In [1]:
import numpy as np
import matplotlib.pyplot as plt
from mpl_toolkits.mplot3d import Axes3D

In [None]:
""" 
The equation is:
 y = β₀ + β₁x₁ + β₂x₂ + ... + βₙxₙ + ε

EAMPLE: Predicting house prices
    Price = β₀ + β₁(Size) + β₂(Bedrooms) + β₃(Age) + ε

MATRIX FORM

We can write multiple regression in matrix form:
    Y = Xβ + ε

Where:
- Y is an (n×1) vector of outcomes
- X is an (n×p) matrix of predictors (includes column of 1s for intercept)
- β is a (p×1) vector of coefficients
- ε is an (n×1) vector of errors

NORMAL EQUATION (Least Squares Solution)

To find the best β that minimizes the sum of squared errors, we use:

    β = (XᵀX)⁻¹Xᵀy

DERIVATION:
1. We want to minimize: RSS = ||Y - Xβ||²
2. RSS = (Y - Xβ)ᵀ(Y - Xβ)
3. Expand: RSS = YᵀY - 2βᵀXᵀY + βᵀXᵀXβ
4. Take derivative with respect to β: ∂RSS/∂β = -2XᵀY + 2XᵀXβ
5. Set to zero: -2XᵀY + 2XᵀXβ = 0
6. Solve for β: XᵀXβ = XᵀY
7. Final solution: β = (XᵀX)⁻¹XᵀY

"""

In [None]:
# Creating dummy data 

# Set random seed for reproducibility 
np.random.seed(42)
# Genarate dummy data 
n_sample = 200

# Feature 1: House size (1000- 3000 sqft)
# Every value in that range has equal probability (that's what "uniform" means)
size = np.random.uniform(1000, 3000, n_sample)
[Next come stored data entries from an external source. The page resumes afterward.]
-- ==== Sys2Proof/Laws/Decode.lean ====
section
/-! SUPPORT. The fields of a payload: what the readers of Decode.lean give on the bytes the encoder writes, and that a
32-bit constant and its four bytes are the same thing (R20, R35). -/

namespace Sys2Proof

/-- The four bytes of the number a Word carries are the Word. -/
@[simp] theorem constWord_leConst (w : Word) : constWord (leConst w) = w := by
  cases w with
  | mk b0 b1 b2 b3 =>
    simp only [constWord, leConst, Word.mk.injEq]
    refine ⟨?_, ?_, ?_, ?_⟩ <;> apply BitVec.eq_of_toNat_eq <;>
      simp only [BitVec.toNat_setWidth, BitVec.toNat_ushiftRight, BitVec.toNat_ofNat, Nat.shiftRight_eq_div_pow] <;>
      omega

/-- The number the four bytes of a constant carry is the constant. -/
@[simp] theorem leConst_constWord (c : BitVec 32) : leConst (constWord c) = c := by
  apply BitVec.eq_of_toNat_eq
  simp only [constWord, leConst, BitVec.toNat_setWidth, BitVec.toNat_ushiftRight, BitVec.toNat_ofNat,
    Nat.shiftRight_eq_div_pow]
  omega

/-- A Word is read back from its own bytes, whatever follows. -/
@[simp] theorem wordAt_bytes (w : Word) (rest : List Byte) : wordAt (w.bytes ++ rest) 0 = w := rfl

/-- A Block is read back from its own bytes, whatever follows. -/
@[simp] theorem blockAt_bytes (b : Block) (rest : List Byte) : blockAt (b.bytes ++ rest) 0 = b := rfl

/-- The bytes of a Word read inside a payload are the four bytes there. -/
theorem wordAt_eq_take {p : List Byte} {off : Nat} (h : off + 4 ≤ p.length) :
    (wordAt p off).bytes = (p.drop off).take 4 := by
  apply List.ext_getElem
  · simp [Word.bytes]; omega
  · intro n h1 h2
    have hn : n < 4 := by simpa [Word.bytes] using h1
    interval_cases n <;>
      simp [wordAt, Word.bytes, byteAt, List.getD,
        List.getElem?_eq_getElem (show off + 1 < p.length by omega),
        List.getElem?_eq_getElem (show off + 2 < p.length by omega),
        List.getElem?_eq_getElem (show off + 3 < p.length by omega),
        List.getElem?_eq_getElem (show off < p.length by omega)]

/-- The bytes of a Block read inside a payload are the sixteen bytes there. -/
theorem blockAt_eq_take {p : List Byte} {off : Nat} (h : off + 16 ≤ p.length) :
    (blockAt p off).bytes = (p.drop off).take 16 := by
  have t : (p.drop off).take 16 =
      (p.drop off).take 4 ++ ((p.drop (off + 4)).take 4 ++ ((p.drop (off + 8)).take 4 ++ (p.drop (off + 12)).take 4)) := by
    rw [show 16 = 4 + (4 + (4 + 4)) from rfl, List.take_add, List.take_add, List.take_add]
    simp [List.drop_drop, Nat.add_assoc]
  rw [t, ← wordAt_eq_take (by omega), ← wordAt_eq_take (by omega), ← wordAt_eq_take (by omega),
    ← wordAt_eq_take (by omega)]
  simp [blockAt, Block.bytes]

end Sys2Proof
end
# Feature 2: Number of bedrooms (2- 5)
bedrooms = np.random.randint(2, 6, n_sample)

# Feature 3: House age (0 - 30 years)
age = np.random.uniform(0, 30, n_sample)

# True relationship (what we are trying to discover)
# Price = 50000 + 150 * size  + 20000 * bedrooms - 2000 * age + noise

true_intercept = 50000
true_coef_size = 150
true_coef_bedrooms = 20000
true_coef_age = -2000

# Generate target variable with some noise 
# Use when values cluster around a mean:(random.normal)
noise = np.random.normal(0, 30, n_sample)
price = (true_intercept +
         true_coef_size * size +
         true_coef_bedrooms * bedrooms +
         true_coef_age * age 
         + noise
        )